[Opening DATA section]

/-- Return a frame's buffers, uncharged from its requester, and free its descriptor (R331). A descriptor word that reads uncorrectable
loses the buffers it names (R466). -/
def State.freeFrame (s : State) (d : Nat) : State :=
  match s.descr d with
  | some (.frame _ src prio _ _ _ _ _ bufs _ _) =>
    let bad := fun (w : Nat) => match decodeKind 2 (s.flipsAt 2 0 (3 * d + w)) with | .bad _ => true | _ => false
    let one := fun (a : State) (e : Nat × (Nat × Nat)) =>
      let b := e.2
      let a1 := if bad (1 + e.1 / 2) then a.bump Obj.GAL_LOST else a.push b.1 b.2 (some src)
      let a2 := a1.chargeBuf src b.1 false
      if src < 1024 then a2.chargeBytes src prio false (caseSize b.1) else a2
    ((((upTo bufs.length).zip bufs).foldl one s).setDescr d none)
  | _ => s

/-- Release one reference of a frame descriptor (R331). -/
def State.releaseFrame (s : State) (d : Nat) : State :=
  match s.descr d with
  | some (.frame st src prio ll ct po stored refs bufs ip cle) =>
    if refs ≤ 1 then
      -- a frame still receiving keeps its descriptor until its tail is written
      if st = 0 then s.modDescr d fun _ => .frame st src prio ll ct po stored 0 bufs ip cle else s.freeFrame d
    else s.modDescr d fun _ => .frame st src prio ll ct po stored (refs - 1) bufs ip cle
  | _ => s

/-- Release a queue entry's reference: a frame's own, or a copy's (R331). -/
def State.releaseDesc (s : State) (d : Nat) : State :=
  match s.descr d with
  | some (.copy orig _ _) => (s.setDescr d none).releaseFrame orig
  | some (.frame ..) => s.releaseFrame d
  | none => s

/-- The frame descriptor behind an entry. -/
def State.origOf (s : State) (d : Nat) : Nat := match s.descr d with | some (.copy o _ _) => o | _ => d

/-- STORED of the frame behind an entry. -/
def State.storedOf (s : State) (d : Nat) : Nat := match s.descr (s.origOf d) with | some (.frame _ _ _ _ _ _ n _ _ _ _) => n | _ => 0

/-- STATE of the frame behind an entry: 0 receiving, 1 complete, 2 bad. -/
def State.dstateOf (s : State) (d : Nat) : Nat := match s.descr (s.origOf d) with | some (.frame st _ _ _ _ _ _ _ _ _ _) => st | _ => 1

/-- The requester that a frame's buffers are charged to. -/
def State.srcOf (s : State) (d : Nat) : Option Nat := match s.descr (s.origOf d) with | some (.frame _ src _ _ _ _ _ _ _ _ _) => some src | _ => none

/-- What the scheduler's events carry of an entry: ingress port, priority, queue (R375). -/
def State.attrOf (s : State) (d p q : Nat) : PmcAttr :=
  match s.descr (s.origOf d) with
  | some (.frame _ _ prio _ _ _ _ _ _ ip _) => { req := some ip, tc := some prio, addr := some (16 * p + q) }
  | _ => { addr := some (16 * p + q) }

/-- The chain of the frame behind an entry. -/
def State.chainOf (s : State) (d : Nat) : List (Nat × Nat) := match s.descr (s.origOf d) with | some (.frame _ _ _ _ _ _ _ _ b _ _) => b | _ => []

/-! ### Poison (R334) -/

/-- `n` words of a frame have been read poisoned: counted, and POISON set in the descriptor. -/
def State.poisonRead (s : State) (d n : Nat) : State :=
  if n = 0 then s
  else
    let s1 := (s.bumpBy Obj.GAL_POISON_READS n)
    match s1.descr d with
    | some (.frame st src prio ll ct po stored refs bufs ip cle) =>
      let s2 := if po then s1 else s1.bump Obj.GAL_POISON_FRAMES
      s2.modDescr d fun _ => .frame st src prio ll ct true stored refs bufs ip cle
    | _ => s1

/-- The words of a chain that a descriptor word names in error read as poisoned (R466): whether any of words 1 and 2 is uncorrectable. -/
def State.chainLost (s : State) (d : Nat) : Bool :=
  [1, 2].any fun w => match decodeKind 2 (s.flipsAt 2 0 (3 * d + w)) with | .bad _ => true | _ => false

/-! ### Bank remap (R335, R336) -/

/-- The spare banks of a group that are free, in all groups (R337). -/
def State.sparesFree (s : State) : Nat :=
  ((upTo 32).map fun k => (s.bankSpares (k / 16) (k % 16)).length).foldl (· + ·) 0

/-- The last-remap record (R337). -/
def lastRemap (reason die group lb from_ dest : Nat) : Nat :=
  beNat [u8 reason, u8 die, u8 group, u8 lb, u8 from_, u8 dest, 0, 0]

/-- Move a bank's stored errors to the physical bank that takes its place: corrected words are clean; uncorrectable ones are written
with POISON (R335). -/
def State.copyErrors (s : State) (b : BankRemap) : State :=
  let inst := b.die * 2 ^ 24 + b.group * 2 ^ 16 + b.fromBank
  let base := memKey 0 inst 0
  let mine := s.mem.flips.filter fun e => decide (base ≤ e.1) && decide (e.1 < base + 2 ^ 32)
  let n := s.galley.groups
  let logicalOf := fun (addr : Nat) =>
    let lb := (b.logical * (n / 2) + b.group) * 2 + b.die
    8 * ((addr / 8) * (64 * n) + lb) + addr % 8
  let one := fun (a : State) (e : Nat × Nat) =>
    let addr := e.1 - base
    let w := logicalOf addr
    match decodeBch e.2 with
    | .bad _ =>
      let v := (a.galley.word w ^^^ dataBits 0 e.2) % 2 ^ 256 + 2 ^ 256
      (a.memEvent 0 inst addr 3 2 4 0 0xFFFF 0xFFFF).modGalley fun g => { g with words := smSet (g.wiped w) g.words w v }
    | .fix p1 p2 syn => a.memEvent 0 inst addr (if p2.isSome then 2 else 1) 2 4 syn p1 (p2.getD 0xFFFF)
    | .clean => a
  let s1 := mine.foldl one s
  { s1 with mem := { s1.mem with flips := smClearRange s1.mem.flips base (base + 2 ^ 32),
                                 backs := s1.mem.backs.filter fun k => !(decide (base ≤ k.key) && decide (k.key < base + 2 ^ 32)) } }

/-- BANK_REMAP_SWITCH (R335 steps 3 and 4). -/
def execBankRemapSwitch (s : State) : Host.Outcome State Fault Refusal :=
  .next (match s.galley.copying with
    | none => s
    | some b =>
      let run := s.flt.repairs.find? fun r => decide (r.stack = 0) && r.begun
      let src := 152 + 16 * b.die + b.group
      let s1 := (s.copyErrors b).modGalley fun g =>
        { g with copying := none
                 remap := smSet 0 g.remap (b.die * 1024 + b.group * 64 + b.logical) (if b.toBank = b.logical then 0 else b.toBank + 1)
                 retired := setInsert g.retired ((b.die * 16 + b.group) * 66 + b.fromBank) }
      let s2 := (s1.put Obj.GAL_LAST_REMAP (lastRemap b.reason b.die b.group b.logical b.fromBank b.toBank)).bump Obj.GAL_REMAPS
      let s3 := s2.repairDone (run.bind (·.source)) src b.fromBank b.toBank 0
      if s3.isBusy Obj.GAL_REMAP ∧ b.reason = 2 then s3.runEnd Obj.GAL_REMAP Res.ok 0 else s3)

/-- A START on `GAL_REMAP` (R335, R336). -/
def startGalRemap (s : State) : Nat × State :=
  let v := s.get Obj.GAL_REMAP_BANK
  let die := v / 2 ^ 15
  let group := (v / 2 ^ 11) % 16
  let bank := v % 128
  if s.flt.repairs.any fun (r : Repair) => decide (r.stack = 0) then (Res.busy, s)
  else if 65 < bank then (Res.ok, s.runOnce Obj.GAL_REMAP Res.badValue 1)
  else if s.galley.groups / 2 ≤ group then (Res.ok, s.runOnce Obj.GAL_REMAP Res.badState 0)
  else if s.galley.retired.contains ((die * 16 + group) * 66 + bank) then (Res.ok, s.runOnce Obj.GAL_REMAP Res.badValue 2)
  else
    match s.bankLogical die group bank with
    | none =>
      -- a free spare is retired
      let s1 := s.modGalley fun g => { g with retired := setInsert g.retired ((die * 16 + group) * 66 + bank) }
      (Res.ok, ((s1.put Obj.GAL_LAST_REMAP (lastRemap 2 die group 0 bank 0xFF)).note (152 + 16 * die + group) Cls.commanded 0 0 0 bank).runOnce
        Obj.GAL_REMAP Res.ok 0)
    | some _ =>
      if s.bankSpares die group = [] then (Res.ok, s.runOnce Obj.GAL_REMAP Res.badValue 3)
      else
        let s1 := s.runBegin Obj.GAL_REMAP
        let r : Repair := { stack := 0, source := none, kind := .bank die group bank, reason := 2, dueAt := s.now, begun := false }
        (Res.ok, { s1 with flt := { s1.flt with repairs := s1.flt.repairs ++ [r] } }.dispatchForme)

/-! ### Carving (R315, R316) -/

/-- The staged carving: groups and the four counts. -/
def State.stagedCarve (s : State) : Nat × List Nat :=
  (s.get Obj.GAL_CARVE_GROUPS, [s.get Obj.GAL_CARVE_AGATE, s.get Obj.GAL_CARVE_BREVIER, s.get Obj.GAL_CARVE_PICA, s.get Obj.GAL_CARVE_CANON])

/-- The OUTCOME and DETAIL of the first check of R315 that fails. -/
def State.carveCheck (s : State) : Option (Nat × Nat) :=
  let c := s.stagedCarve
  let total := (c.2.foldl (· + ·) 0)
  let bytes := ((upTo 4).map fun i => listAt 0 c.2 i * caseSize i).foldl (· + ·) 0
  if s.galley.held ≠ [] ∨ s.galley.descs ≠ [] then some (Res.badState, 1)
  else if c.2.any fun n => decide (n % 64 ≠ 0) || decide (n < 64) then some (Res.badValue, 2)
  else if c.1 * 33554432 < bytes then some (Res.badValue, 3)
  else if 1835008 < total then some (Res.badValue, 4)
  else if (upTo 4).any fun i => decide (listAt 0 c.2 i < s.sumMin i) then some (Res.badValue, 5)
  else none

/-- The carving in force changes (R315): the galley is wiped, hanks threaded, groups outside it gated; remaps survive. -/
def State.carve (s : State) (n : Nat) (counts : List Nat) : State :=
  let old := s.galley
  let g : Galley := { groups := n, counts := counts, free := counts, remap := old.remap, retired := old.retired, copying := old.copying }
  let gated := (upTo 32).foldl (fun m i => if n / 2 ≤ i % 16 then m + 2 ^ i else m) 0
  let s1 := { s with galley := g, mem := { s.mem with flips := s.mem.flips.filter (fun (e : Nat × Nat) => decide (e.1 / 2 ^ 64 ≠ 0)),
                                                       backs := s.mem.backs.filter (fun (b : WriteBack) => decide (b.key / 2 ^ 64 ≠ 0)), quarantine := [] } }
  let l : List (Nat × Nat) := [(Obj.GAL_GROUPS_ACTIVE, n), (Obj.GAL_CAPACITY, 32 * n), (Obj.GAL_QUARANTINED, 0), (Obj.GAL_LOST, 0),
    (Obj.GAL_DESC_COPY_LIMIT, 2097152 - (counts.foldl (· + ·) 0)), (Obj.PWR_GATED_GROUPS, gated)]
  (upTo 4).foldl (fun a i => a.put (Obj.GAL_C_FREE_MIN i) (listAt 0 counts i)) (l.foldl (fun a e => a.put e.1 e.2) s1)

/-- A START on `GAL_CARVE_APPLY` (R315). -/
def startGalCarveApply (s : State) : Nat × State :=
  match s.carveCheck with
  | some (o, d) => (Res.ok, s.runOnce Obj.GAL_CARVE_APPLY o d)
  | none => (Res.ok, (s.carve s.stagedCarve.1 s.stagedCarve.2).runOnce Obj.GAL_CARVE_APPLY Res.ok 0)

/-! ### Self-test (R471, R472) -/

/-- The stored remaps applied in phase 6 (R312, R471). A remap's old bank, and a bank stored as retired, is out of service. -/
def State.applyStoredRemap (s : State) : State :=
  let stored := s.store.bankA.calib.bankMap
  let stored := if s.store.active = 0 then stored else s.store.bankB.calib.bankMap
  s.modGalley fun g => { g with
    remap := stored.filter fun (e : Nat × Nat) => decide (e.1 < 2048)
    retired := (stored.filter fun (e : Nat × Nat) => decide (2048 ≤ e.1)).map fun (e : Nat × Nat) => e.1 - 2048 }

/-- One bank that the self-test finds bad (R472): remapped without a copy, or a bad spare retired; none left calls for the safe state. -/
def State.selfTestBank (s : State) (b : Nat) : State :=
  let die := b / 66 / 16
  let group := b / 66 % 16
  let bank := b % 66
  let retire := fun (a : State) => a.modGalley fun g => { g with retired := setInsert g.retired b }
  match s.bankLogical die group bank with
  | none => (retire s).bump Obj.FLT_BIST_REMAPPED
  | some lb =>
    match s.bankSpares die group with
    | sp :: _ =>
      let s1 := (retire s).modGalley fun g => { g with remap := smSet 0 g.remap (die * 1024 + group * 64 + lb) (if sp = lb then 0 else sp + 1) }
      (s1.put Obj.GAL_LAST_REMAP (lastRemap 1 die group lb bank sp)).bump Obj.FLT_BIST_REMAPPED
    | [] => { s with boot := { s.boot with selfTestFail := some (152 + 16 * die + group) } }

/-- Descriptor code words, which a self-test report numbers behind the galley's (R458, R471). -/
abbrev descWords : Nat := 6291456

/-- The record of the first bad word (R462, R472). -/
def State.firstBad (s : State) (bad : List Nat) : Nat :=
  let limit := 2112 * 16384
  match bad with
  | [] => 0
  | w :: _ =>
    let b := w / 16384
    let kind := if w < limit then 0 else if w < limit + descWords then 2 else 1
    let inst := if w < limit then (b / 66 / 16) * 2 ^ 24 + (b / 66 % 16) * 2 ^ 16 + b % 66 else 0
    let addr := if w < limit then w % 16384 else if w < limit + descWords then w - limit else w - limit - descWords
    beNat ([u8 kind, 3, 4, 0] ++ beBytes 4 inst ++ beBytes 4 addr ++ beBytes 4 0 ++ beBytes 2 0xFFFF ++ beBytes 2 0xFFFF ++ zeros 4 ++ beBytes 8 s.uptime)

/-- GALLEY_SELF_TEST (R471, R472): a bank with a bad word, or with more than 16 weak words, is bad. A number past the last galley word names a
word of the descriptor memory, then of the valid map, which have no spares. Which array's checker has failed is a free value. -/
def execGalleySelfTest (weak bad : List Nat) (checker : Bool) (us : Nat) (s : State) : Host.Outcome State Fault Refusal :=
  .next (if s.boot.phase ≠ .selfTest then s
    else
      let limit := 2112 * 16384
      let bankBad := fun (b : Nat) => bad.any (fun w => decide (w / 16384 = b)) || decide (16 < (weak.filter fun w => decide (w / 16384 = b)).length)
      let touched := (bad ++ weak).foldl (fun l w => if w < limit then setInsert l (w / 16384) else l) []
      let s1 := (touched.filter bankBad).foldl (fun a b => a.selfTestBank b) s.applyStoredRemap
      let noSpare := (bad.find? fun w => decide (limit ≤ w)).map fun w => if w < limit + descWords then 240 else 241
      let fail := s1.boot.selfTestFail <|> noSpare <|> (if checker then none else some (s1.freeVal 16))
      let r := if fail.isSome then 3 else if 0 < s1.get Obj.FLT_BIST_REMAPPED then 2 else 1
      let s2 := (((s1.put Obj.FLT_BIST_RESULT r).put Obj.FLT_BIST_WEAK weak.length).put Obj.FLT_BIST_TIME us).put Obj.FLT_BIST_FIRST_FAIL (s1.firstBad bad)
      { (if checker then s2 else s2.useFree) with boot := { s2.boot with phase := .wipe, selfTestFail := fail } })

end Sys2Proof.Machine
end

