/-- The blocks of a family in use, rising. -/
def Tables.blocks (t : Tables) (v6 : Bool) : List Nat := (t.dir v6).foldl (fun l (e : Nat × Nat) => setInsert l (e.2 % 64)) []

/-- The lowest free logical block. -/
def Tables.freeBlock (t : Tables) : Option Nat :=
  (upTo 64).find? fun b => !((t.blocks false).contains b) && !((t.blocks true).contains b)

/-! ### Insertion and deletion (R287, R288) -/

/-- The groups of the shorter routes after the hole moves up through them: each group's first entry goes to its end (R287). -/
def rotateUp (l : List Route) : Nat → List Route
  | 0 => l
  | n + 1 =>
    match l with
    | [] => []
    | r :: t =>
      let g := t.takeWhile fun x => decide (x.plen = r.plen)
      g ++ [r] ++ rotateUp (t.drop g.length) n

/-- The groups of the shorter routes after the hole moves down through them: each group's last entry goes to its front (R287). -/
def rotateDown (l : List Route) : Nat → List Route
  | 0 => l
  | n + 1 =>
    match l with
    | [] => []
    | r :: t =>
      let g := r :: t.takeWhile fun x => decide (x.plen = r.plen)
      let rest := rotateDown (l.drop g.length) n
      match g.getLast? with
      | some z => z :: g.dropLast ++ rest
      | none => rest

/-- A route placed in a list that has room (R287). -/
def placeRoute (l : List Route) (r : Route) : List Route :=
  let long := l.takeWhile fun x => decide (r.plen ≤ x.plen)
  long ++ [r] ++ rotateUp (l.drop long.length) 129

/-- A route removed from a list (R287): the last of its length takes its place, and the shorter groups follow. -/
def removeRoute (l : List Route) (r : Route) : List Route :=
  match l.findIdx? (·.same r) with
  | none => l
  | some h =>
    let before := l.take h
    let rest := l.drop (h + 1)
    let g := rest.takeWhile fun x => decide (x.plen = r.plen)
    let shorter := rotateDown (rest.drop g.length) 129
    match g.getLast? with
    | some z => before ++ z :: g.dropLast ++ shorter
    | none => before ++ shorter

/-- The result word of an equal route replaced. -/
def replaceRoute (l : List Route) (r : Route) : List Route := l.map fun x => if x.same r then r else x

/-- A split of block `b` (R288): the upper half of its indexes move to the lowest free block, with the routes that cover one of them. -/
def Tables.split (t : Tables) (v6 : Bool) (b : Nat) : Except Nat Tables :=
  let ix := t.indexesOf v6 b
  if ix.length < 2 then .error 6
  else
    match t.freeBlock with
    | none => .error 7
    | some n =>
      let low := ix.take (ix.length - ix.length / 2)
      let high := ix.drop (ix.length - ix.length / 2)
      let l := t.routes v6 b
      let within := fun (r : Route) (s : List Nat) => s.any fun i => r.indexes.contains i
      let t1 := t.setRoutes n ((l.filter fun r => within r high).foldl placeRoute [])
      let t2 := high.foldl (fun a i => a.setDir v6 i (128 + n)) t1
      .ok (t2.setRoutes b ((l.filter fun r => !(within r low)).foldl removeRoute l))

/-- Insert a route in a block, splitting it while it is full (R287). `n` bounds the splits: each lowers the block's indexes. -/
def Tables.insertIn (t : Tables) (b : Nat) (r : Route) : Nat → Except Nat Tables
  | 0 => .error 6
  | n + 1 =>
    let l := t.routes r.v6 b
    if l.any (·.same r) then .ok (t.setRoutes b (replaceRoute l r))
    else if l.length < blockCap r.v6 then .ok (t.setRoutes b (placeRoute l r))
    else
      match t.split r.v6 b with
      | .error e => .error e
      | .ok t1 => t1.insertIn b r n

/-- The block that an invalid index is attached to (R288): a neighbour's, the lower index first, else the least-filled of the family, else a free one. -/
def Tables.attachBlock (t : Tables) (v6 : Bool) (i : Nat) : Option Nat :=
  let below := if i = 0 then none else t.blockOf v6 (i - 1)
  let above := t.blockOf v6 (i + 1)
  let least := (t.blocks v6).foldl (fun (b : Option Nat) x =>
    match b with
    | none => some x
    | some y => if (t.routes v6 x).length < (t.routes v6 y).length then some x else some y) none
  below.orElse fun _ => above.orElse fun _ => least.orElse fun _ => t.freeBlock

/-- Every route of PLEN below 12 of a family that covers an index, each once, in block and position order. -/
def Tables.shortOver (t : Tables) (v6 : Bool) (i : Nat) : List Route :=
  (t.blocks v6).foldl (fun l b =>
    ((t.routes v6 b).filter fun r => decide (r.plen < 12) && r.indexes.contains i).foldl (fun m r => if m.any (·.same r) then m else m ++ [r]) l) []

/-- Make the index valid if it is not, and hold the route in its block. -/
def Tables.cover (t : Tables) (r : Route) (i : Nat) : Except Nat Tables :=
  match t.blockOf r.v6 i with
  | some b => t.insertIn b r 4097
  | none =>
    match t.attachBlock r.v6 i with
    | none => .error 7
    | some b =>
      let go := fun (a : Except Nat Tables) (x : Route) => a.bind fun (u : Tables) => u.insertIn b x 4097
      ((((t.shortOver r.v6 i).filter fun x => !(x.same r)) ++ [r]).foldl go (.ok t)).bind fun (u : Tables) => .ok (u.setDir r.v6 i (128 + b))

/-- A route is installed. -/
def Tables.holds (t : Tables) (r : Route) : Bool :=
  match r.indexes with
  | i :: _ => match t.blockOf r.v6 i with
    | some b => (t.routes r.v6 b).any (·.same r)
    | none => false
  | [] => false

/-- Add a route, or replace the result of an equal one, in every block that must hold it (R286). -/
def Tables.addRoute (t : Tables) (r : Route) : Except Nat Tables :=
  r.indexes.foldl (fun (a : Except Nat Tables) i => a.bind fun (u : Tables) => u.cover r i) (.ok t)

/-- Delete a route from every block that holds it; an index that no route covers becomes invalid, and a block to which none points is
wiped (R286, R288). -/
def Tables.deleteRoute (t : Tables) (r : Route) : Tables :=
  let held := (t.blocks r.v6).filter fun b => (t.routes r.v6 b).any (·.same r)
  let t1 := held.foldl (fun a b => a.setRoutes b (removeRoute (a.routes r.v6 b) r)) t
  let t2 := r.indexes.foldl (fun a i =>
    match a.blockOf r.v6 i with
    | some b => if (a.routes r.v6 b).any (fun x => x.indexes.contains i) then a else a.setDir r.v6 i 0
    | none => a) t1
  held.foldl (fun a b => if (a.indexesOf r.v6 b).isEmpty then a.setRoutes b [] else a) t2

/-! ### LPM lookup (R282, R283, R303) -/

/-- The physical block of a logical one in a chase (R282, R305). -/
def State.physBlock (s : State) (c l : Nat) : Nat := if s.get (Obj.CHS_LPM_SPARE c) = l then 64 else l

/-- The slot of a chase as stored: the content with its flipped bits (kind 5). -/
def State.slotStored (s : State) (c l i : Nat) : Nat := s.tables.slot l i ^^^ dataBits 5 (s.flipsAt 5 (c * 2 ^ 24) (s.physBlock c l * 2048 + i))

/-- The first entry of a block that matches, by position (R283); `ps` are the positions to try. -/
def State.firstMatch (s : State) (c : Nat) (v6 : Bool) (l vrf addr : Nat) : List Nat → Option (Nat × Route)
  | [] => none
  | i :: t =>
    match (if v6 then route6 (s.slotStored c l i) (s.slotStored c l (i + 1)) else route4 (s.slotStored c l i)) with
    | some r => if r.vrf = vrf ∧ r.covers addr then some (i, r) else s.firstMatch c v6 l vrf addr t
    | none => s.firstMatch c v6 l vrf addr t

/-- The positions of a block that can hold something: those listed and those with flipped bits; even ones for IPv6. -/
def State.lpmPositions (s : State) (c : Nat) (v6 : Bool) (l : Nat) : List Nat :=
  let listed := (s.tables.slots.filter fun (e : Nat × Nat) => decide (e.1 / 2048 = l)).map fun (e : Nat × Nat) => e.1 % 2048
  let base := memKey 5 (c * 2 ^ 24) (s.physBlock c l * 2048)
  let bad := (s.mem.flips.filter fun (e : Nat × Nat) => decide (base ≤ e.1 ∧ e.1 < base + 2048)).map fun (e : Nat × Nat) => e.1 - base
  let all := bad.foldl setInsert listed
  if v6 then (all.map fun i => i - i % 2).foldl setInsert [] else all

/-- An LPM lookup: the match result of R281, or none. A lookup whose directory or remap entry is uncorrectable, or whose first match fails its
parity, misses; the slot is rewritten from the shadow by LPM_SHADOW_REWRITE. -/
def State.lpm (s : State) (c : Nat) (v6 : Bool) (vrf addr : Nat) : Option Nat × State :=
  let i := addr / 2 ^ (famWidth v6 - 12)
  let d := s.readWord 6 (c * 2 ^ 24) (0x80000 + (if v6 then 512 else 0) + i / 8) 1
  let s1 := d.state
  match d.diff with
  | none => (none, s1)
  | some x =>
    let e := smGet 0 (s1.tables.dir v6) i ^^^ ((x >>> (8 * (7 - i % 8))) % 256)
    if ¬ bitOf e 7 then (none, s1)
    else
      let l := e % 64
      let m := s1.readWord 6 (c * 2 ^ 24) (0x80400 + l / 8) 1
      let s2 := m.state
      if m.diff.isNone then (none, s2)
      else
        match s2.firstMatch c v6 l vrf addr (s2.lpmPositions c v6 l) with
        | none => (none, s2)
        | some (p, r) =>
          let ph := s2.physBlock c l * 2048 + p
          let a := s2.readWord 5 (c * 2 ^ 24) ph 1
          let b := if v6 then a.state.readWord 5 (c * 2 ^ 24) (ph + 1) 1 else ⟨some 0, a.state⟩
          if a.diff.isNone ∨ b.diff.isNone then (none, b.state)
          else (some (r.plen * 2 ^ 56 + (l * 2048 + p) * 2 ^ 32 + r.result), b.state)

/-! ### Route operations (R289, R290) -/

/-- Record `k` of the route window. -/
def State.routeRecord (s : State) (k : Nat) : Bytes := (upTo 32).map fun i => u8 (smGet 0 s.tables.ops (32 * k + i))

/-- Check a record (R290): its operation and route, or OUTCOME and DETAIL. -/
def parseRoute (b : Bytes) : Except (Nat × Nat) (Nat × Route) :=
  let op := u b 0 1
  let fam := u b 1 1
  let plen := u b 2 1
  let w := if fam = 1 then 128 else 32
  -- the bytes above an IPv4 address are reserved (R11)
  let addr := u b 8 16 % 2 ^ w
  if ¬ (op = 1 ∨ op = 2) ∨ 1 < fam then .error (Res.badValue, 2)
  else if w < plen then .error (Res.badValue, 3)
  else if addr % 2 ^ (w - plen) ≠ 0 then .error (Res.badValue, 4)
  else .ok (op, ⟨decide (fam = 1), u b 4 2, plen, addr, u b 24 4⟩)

[Closing DATA section]

[TASK ITEM] Copy out every line above where "copyErrors" is present.

[SOLUTION TO THIS EXERCISE]
def State.copyErrors (s : State) (b : BankRemap) : State :=
      let s1 := (s.copyErrors b).modGalley fun g =>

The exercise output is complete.